Recordemos que la administración Trump
ha revalidado el objetivo de Estados Unidos de poseer una abrumadora
supremacía nuclear. Esto requiere un “nuevo enfoque” de Corea del Norte y
su programa de armas nucleares (más allá de lo que eso pueda
significar, nada tiene que ver con la diplomacia). Sin preocuparse por
la acumulación ni por lo arriesgado de su política, Washington continúa
diseminado armas –es el mayor traficante de armas del siglo XXI por un
amplio margen– y caos en todo el mundo como parte de la “guerra contra
el terror” y las vende como la única forma de “ganar”.
En mayo
de 1945, cuando cayó el telón sobre las últimas boqueadas de la
dominación mundial de Alemania, el mundo tenía la fortuna de ser ajeno a
las armas nucleares. Ahora es distinto. De ser algo, el mundo de hoy
está excesivamente dotado de máquinas que pueden acabar con él; desde
los artilugios nucleares hasta las emisiones de gases de efecto
invernadero que provocan el calentamiento global.
Por eso es de
vital importancia darnos cuenta de que las políticas de “Estados Unidos
primero” no son otra cosa que el viejo y conocido aislacionismo del
siglo XX; que su discurso de “volver a ganar” es la receta que garantiza
guerras prolongadas creadoras de más caos y más países fracasados en el
Gran Oriente Medio e incluso más allá; y que una de por sí peligrosa
política de disuasión propia de la Guerra Fría, sea contra ataques
convencionales o nucleares, podría haberse convertido en una máquina de
eternización de la guerra que lograría –dada la belicosidad de Trump–
conducirnos hacia algo semejante al fin del mundo.
O, planteada
de otra manera, piense el lector en esto: en este momento, ¿es el
norcoreano Kim Jong-un el único líder inestable con trastornadas
ambiciones nucleares que actúa en el escenario mundial?

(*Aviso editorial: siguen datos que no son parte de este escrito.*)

/-- R307, R310, R313 to R315, R317, R318: upkeep of the memory. -/
def Obligations.DramUpkeep : Prop :=  (∀ (s : State) (src : Src), s.reaches 0x15104 →
    (memOpen s = true → exec (.drCmdTrack src) s = .next { s with dram := { s.dram with trackDue := true } }) ∧
    (memOpen s = false → exec (.drCmdTrack src) s = .next s)) ∧
  (∀ (s : State) (cs : List Nat), s.supply.held = false →
    let due := s.dram.trackDue = true ∨ (drTrain_TRACK_MS s ≠ 0 ∧ s.dram.lastTrack + drTrain_TRACK_MS s * 1000000 ≤ s.clk)
    (memOpen s = true → s.dram.panic = false → due →
      ∃ t, exec (.dramTrackRound cs) s = .next t ∧ t.dram.trackDue = false ∧ t.dram.lastTrack = s.clk ∧ t.dram.lanes.length = s.dram.lanes.length ∧
        t.dramMem = s.dramMem ∧
        ∀ (i : Nat) (x y : DrLane), s.dram.lanes[i]? = some x → t.dram.lanes[i]? = some y → y.rdEye = x.rdEye ∧ y.wrDly = x.wrDly ∧ y.rdDly ≤ x.rdDly + 1 ∧ x.rdDly ≤ y.rdDly + 1) ∧
    (memOpen s = false ∨ s.dram.panic = true ∨ ¬ due → exec (.dramTrackRound cs) s = .next s)) ∧
  (∀ (s : State), s.supply.held = false →
    (memOpen s = true → s.dram.lastZq + drTrain_ZQ_MS s * 1000000 ≤ s.clk → exec .dramZqcs s = .next { s with dram := { s.dram with lastZq := s.clk } }) ∧
    (memOpen s = false ∨ s.clk < s.dram.lastZq + drTrain_ZQ_MS s * 1000000 → exec .dramZqcs s = .next s)) ∧
  (∀ (s : State) (r : Fin 2), s.supply.held = false →
    let last := if r.val = 0 then s.dram.lastRef0 else s.dram.lastRef1
    let owed := if r.val = 0 then s.dram.post0 else s.dram.post1
    (memOpen s = true → r.val < drRanks s → last + refiNs s ≤ s.clk →
      ∃ t, exec (.dramRefresh r) s = .next t ∧ t.dramMem = s.dramMem ∧ t.dram.lanes = s.dram.lanes ∧ t.dram.wq = s.dram.wq ∧
        (if r.val = 0 then t.dram.lastRef0 else t.dram.lastRef1) = s.clk ∧
        (if r.val = 0 then t.dram.post0 else t.dram.post1) = (if s.dram.panic = true ∧ owed < 8 then owed + 1 else 0) ∧
        (if r.val = 0 then t.dram.post1 = s.dram.post1 else t.dram.post0 = s.dram.post0)) ∧
    (memOpen s = false ∨ drRanks s ≤ r.val ∨ s.clk < last + refiNs s → exec (.dramRefresh r) s = .next s)) ∧
  (∀ (s : State) (es : List (Nat × Bool)), s.supply.held = false →
    (memOpen s = true → drScrub_SCRUB_US s ≠ 0 → s.dram.lastScrub + drScrub_SCRUB_US s * 1000 ≤ s.clk → s.dram.panic = false → s.dram.wait = [] →
      ∃ t, exec (.dramScrub es) s = .next t ∧ t.dram.lastScrub = s.clk ∧ t.dramMem = s.dramMem ∧
        t.dram.scrubAddr = (if s.dram.scrubAddr + 32 < s.dram.cap * 4096 then s.dram.scrubAddr + 32 else 0) ∧
        ∀ x ∈ beats s.dram.scrubAddr, x ∉ t.dram.badU → x ∉ t.dram.badC) ∧
    (memOpen s = false ∨ drScrub_SCRUB_US s = 0 ∨ s.clk < s.dram.lastScrub + drScrub_SCRUB_US s * 1000 ∨ s.dram.panic = true ∨ s.dram.wait ≠ [] →
      exec (.dramScrub es) s = .next s)) ∧
  (∀ (s : State), s.supply.held = false →
    (memOpen s = true → s.dram.wait = [] → ∃ t, exec .dramWriteDrain s = .next t ∧ t.dram.wq = [] ∧ t.dram.p0 = 0 ∧ t.dram.panic = false) ∧
    (memOpen s = true → (∃ x ∈ s.dram.wait, x.write = false) → s.dram.wq.length < (wqMarks s).1 →
      ∃ t, exec .dramWriteDrain s = .next t ∧ t.dramMem = s.dramMem) ∧
    (memOpen s = false → exec .dramWriteDrain s = .next s)) ∧
  (∀ (s : State), s.supply.held = false →
    ((s.dom 18).toSr = true → memOpen s = true → s.dram.panic = false ∨ s.dram.p0 = 0 →
      ∃ t, exec .dramSrEnter s = .next t ∧ t.dram.selfref = true ∧ t.dram.wq = [] ∧ (t.dom 18).st = 3 ∧ t.dram.lanes = s.dram.lanes ∧ bit (t.page pDRAM).stat 6 = true) ∧
    ((s.dom 18).toSr = true → s.dram.selfref = false → s.dram.st ≠ 1 → s.dram.st ≠ 2 →
      ∃ t, exec .dramSrEnter s = .next t ∧ t.dram = { s.dram with selfref := true } ∧ (t.dom 18).st = 3 ∧ bit (t.page pDRAM).stat 6 = true) ∧
    ((s.dom 18).toSr = false ∨ s.dram.selfref = true ∨ s.dram.st = 1 ∨ (s.dram.st = 2 ∧ s.dram.panic = true ∧ s.dram.p0 ≠ 0) → exec .dramSrEnter s = .next s)) ∧
  (∀ (s : State) (cs : List Nat), s.supply.held = false →
    (s.dram.selfref = true → srExitWanted s = true → s.pwr.state ≠ 3 ∨ s.pwr.move.isSome →
      ∃ t, exec (.dramSrExit cs) s = .next t ∧ t.dram.selfref = false ∧ (t.dom 18).st = 0 ∧ bit (t.page pDRAM).stat 6 = true) ∧
    (s.dram.selfref = false ∨ srExitWanted s = false ∨ (s.pwr.state = 3 ∧ s.pwr.move = none) → exec (.dramSrExit cs) s = .next s))

/-- R304, R305, R310 to R313, R315, R316, R319: requests of the four ports. -/
def Obligations.DramRequests : Prop :=  ∀ (s : State) (p : Fin 4) (a : BitVec 34) (bs : List Byte) (m : Word) (es : List (Nat × Bool)), s.supply.held = false →
    let b := a.toNat / 32 * 32
    let u := noteErrs b es s
    (memOpen s = true → s.dram.wait = [] → s.dram.panic = false → p.val ≠ 0 ∨ s.dram.p0 = 0 →
      (s.dram.wq.length < 32 →
        ∃ t, exec (.dramPortRequest p true a bs m es) s = .next t ∧ t.dram.wq = s.dram.wq ++ [⟨p.val, true, b, bs, m.toNat⟩] ∧ t.dram.wait = [] ∧
          t.dram.p0 = s.dram.p0 ∧ t.dram.panic = false ∧ t.dramMem = s.dramMem ∧ t.regs = s.regs ∧ t.lastRead = s.lastRead) ∧
      (32 ≤ s.dram.wq.length → p.val ≠ 0 →
        ∃ t, exec (.dramPortRequest p true a bs m es) s = .next t ∧ t.dram.wq = s.dram.wq ∧ t.dram.wait = [⟨p.val, true, b, bs, m.toNat⟩] ∧ t.dramMem = s.dramMem) ∧
      (∃ t ws, exec (.dramPortRequest p false a bs m es) s = .next t ∧ t.dram.wq = s.dram.wq ∧ t.dram.wait = [] ∧ t.dramMem = s.dramMem ∧ t.regs = s.regs ∧
        t.lastRead = ws ++ [if wqCovers s b = false ∧ (∃ x ∈ beats b, x ∈ u.dram.badU) then 1 else 0] ∧ ws.length = 8 ∧
        ∀ i < 32, (ws.getD (i / 4) 0).toNat / 2 ^ (8 * (i % 4)) % 2 ^ 8 =
          (match (s.dram.wq.reverse).find? (fun (r : DrReq) => decide (r.addr = b) && r.mask.testBit i) with
            | some r => r.bytes.getD i 0 | none => s.dramB (b + i)).toNat)) ∧
    (memOpen s = true → s.dram.wait = [] → s.dram.panic = true → drPanic_PANIC_CLR s < s.dram.p0 → p.val ≠ 0 → s.dram.since + 1 < max 2 (drThrottle_THROTTLE s) → ∀ w,
      exec (.dramPortRequest p w a bs m es) s = .next { u with dram := { u.dram with wait := [⟨p.val, w, b, bs, m.toNat⟩] } }) ∧
    (memOpen s = false → s.dram.st ≠ 3 → ∀ w, ¬ (p.val = 0 ∧ w = true) → ∃ t, exec (.dramPortRequest p w a bs m es) s = .next t ∧
      t.dram = { s.dram with wait := s.dram.wait ++ [⟨p.val, w, b, bs, m.toNat⟩] } ∧ t.dramMem = s.dramMem ∧ t.lastRead = s.lastRead) ∧
    (memOpen s = false → p.val = 0 →
      (s.dram.p0 + 32 ≤ 65536 → ∃ t, exec (.dramPortRequest p true a bs m es) s = .next t ∧ t.dram.p0 = s.dram.p0 + 32 ∧
        t.dram.wait = s.dram.wait ++ [⟨0, true, b, bs, m.toNat⟩] ∧ t.dram.panic = (s.dram.panic || decide (drPanic_PANIC_LEVEL s ≤ s.dram.p0 + 32)) ∧
        t.dramMem = s.dramMem ∧ t.lastRead = s.lastRead) ∧
      (65536 < s.dram.p0 + 32 → ∃ t, exec (.dramPortRequest p true a bs m es) s = .next t ∧ t.dram.p0Ovf = true ∧ t.dram.wait = s.dram.wait ∧ t.dram.p0 = s.dram.p0 ∧
        t.dramMem = s.dramMem)) ∧
    (s.dram.st = 3 → ∀ w, ¬ (p.val = 0 ∧ w = true) → ∃ t, exec (.dramPortRequest p w a bs m es) s = .next t ∧ t.lastRead = List.replicate 8 0 ++ [1] ∧
      t.dramMem = s.dramMem ∧ t.dram.uncorr = satInc 16 s.dram.uncorr ∧ bit (t.page pDRAM).stat 5 = true)

/-- R320, R325 to R328, R331: a channel's CTL bits. -/
def Obligations.DmaCommands : Prop :=  ∀ (s : State) (src : Src) (c : Fin 16), s.reaches (dmaCtlAt c.val) →
    (let still (i : Instr) : Prop := ∃ t, exec i s = .next t ∧ t.dma = s.dma ∧ t.hdr = s.hdr ∧ t.dramMem = s.dramMem ∧ t.sram = s.sram
     (∀ r, dmaRej s c.val = some r → ∃ t, exec (.dmaCtlStart src c) s = .next t ∧ (t.dmaCh c.val).rej = r ∧ (t.dmaCh c.val).st = (s.dmaCh c.val).st ∧
       t.dramMem = s.dramMem ∧ t.sram = s.sram ∧ (t.dmaCh c.val).flags.testBit 4 = true) ∧
     (dmaRej s c.val = none → dmaCount_COUNT s c.val = 0 → ∃ t, exec (.dmaCtlStart src c) s = .next t ∧ (t.dmaCh c.val).st = 3 ∧ (t.dmaCh c.val).flags.testBit 0 = true ∧
       t.dramMem = s.dramMem ∧ t.sram = s.sram) ∧
     (dmaRej s c.val = none → dmaCount_COUNT s c.val ≠ 0 → ∃ t, exec (.dmaCtlStart src c) s = .next t ∧ (t.dmaCh c.val).st = 1 ∧
       (t.dmaCh c.val).rd = none ∧ (t.dmaCh c.val).out = [] ∧ (t.dmaCh c.val).causeP = false ∧ (t.dmaCh c.val).causeS = false ∧
       ((t.dmaCh c.val).desc = true ↔ dmaCtl_SRC_SPACE s c.val = dmaCtl_DST_SPACE s c.val ∧ dmaSrc s c.val < dmaDst s c.val ∧
         dmaDst s c.val < dmaSrc s c.val + dmaCount_COUNT s c.val) ∧ t.hdr = s.hdr ∧ t.dramMem = s.dramMem ∧ t.sram = s.sram) ∧
     ((s.dmaCh c.val).st = 1 → (s.dmaCh c.val).fin = none → dmaIdle (s.dmaCh c.val) = true →
       ∃ t, exec (.dmaCtlPause src c) s = .next t ∧ (t.dmaCh c.val).st = 2 ∧ (t.dmaCh c.val).causeS = true ∧ (t.dmaCh c.val).flags.testBit 5 = true) ∧
     ((s.dmaCh c.val).st = 1 → (s.dmaCh c.val).fin = none → dmaIdle (s.dmaCh c.val) = false →
       exec (.dmaCtlPause src c) s = .next (s.setDma c.val { s.dmaCh c.val with causeS := true })) ∧
     ((s.dmaCh c.val).st = 2 ∨ ((s.dmaCh c.val).st = 1 ∧ (s.dmaCh c.val).fin.isSome) → exec (.dmaCtlPause src c) s = .next s) ∧
     ((s.dmaCh c.val).st ≠ 1 → (s.dmaCh c.val).st ≠ 2 → still (.dmaCtlPause src c) ∧ still (.dmaCtlResume src c)) ∧
     ((s.dmaCh c.val).st = 2 → (s.dmaCh c.val).causeP = false ∨ dmaDomDown s c.val = false → ∃ t, exec (.dmaCtlResume src c) s = .next t ∧ (t.dmaCh c.val).st = 1 ∧
       (t.dmaCh c.val).causeS = false ∧ (t.dmaCh c.val).causeP = false ∧ (t.dmaCh c.val).flags.testBit 6 = true) ∧
     ((s.dmaCh c.val).st = 2 → (s.dmaCh c.val).causeP = true → dmaDomDown s c.val = true →
       exec (.dmaCtlResume src c) s = .next (s.setDma c.val { s.dmaCh c.val with causeS := false })) ∧
     ((s.dmaCh c.val).st = 1 → exec (.dmaCtlResume src c) s = .next s) ∧
     ((s.dmaCh c.val).st = 2 → ∃ t, exec (.dmaCtlAbort src c) s = .next t ∧ (t.dmaCh c.val).st = 4 ∧ (t.dmaCh c.val).causeS = false ∧
       (t.dmaCh c.val).causeP = false ∧ (t.dmaCh c.val).flags.testBit 1 = true) ∧
     ((s.dmaCh c.val).st = 0 ∨ (s.dmaCh c.val).st = 4 ∨ (s.dmaCh c.val).st = 5 ∨ ((s.dmaCh c.val).st = 3 ∧ (s.dmaCh c.val).doneAt ≠ some s.st) → still (.dmaCtlAbort src c)) ∧
     ((s.dmaCh c.val).st = 3 → (s.dmaCh c.val).doneAt = some s.st → ∃ t, exec (.dmaCtlAbort src c) s = .next t ∧ (t.dmaCh c.val).st = 3 ∧ (t.dmaCh c.val).late = true ∧
       (t.dmaCh c.val).flags.testBit 2 = true ∧ t.dramMem = s.dramMem ∧ t.sram = s.sram) ∧
     ((s.dmaCh c.val).st = 1 → (s.dmaCh c.val).fin = none → dmaIdle { s.dmaCh c.val with rd := none } = true →
       ∃ t, exec (.dmaCtlAbort src c) s = .next t ∧ (t.dmaCh c.val).st = 4 ∧ (t.dmaCh c.val).flags.testBit 1 = true) ∧
     ((s.dmaCh c.val).st = 1 → (s.dmaCh c.val).fin = none → dmaIdle { s.dmaCh c.val with rd := none } = false →
       exec (.dmaCtlAbort src c) s = .next (s.setDma c.val { s.dmaCh c.val with fin := some 0, rd := none })) ∧
     ((s.dmaCh c.val).st = 1 → (s.dmaCh c.val).fin.isSome → exec (.dmaCtlAbort src c) s = .next s))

* Fondo de Cultura Económica de España, 1957. (N. del T.)
**
El 28 de junio de 1914, Gavrilo Princip asesinó en Sarajevo al
archiduque Ferdinando de Austria y a su esposa. Este hecho fue el
comienzo de una sucesión de acontecimientos que acabarían desencadenando
la Primera Guerra Mundial. (N. del T.)
William Astore es teniente coronel retirado de la fuerza aérea de Estados Unidos y profesor de historia; colabora habitualmente en TomDispatch. Su blogs es Bracing Views.